Summary of the invention
The objective of the invention is to propose a kind of preparation method of noumenal modification polymethyl methacrylate micro flow control chip, the charge on regulation and control polymethylmethacrylate surface is controlled electroosmotic flow and is improved chip performance from the molecular level of chip material.
The noumenal modification polymethyl methacrylate micro flow control chip preparation method that the present invention proposes, be that methyl methacrylate is mixed with dressing agent (as methacrylic acid or to vinylpyridine etc.), then thermal initiator azoisobutyronitrile and light trigger styrax are dissolved in this mixed solution, heating is 15-20 minute in 80-90 ℃ of water-bath, makes monomer solution pre-polymerization (becoming glycerine shape clear solution); Above-mentioned pre-gathering solutions is injected by containing micro-fluidic chip protrusion microstructure silicon chip formpiston and two chip moulds that thin glass plate constitutes, shone pre-gathering solutions 30-60 minute with ultraviolet light by the mould glass, cause bulk polymerization, make the micro-fluidic chip substrate.
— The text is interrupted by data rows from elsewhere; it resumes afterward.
-- ==== Sys2Proof/Machine/Reset.lean ====
section
/-!
DEFINITION. Chip resets and power-on resets (R87, R88, Table 4.1): what survives, and how a start
begins.
-/

namespace Sys2Proof.Machine

/-- A tenant after a chip-scope start: its binding and shares stand, its session has ended, and the
persisted partition size applies (R137, R151). -/
def Tenant.restarted (x : Tenant) (part : Nat) : Tenant :=
  { ({} : Tenant) with cfg := { x.cfg with part := part }, base := x.base }

/-- Every tenant after a chip-scope start. -/
def State.restartedTenants (s : State) : Vector Tenant 8 :=
  Vector.ofFn fun t => (s.ten t).restarted s.store.parts[t]

/-- Lines, wear and remap through a reset: they are non-volatile, the counts are not (R404, R407). -/
def Ens.restarted (x : Ens) : Ens := { x with eccCorr := 0, remaps := 0 }

/-- The state a chip-scope reset leaves, whatever its source (Table 4.1): ENS contents, key store,
lifecycle, PD_AO and the board survive; every other unit is at its reset value. -/
def State.resetUnits (s0 : State) : State :=
  let s := s0.cutUpdates
  { ({} : State) with
    pending := s.pending, now := s.now, rand := s.rand, free := s.free, out := s.out
    ao := { s.ao with dbg := {} }, icb := s.icb, store := s.store, ens := s.ens
    keys := s.keys, nvm := s.nvm.restarted, fuses := s.fuses, fsec := s.fsec
    tenants := s.restartedTenants
    time := { epoch := s.now }
    clk := { lock := s.clk.lock, refOk := s.clk.refOk }
    pads := { s.pads with txdisLow := 0, txdisFault := 0, gpioIn := 0, strap := s.pads.gpio.getLsbD 0 }
    power := { ({} : Power) with
      dom := (Vector.replicate 13 .held).set 0 .on
      rdAssist := s.ao.vcode ≤ 36, wrAssist := s.ao.vcode ≤ 36
      cfg := s.store.timers.getD {}, wcfg := s.ao.cfg, tj := s.power.tj, faultPend := s.power.faultPend }
    boot := { ({} : Boot) with phase := .held } }

/-- The record a boot writes at a chip-scope start (R91). DESIGN CHOICE (log entry 412): after a power-on reset, which
clears the record, `PREV_CAUSE` is 0x00. -/
def ResetRec.start (r : ResetRec) (cause detail : Nat) (strap : Bool) : ResetRec :=
  { r with
    prev := r.cause, cause := BitVec.ofNat 8 cause, detail := BitVec.ofNat 8 detail, scopeLast := 0,
    core0 := 0, core1 := 0, chipCount := satInc 65535 r.chipCount, skip := 0,
    flags := BitVec.ofNat 8 (b2n strap) }

/-- A start that a reset cuts in the ROM has its record (R91): the next start is one of its own (log entry 413). -/
def State.recordCut (s : State) : State :=
  match s.boot.phase, s.boot.cause with
  | .rom, some c => { s with ao.rst := s.ao.rst.start c.1 c.2 s.pads.strap, boot.cause := none }
  | _, _ => s

/-- A chip reset (Table 4.1): the debug level returns to FROZEN, the image write-lock clears, and the
start follows at once unless `RST_N` holds it. -/
def State.chipReset (s0 : State) (cause detail : Nat) : State :=
  let s := s0.recordCut
  let c := mergeCause s.boot.cause (cause, detail)
  let s1 := s.resetUnits
  let s2 := { s1 with ao.imageLock := none, boot.cause := some c, boot.releaseAt := s.now, boot.wdt0 := s.boot.wdt0 }
  if !s2.pads.rstN || !s2.pads.powered then s2 else s2.startChip .rstRelease 0

/-- A power-on reset (R38, Table 4.1): PD_AO and the backup registers are cleared too, and the wake
sequence of Table 2.5 starts unless `RST_N` holds it. -/
def State.powerOnReset (s : State) (mv : Nat) : State :=
  let s1 := s.resetUnits
  let s2 : State := { s1 with
    ao := {}
    pads := { s1.pads with vbatMv := mv, powered := true, enAux := false, enMain := false, railOk := false, xtal := false }
    power := { s1.power with wcfg := {}, rdAssist := true, wrAssist := true, faultPend := false }
    boot := { s1.boot with cause := some (1, 0), releaseAt := s.now } }
  if s2.pads.rstN then s2.startChip .powerOn 0 else s2

end Sys2Proof.Machine
end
The advantage that the present invention utilizes bulk polymerization to make, functional dressing agent (as methacrylic acid or to vinylpyridine etc.) is introduced the main chain of polymethylmethacrylate, charge to the polymethylmethacrylate surface is regulated and control, from the molecular level of chip material control electroosmotic flow, separate, improve chip performance and widen the purposes of chip thereby improve.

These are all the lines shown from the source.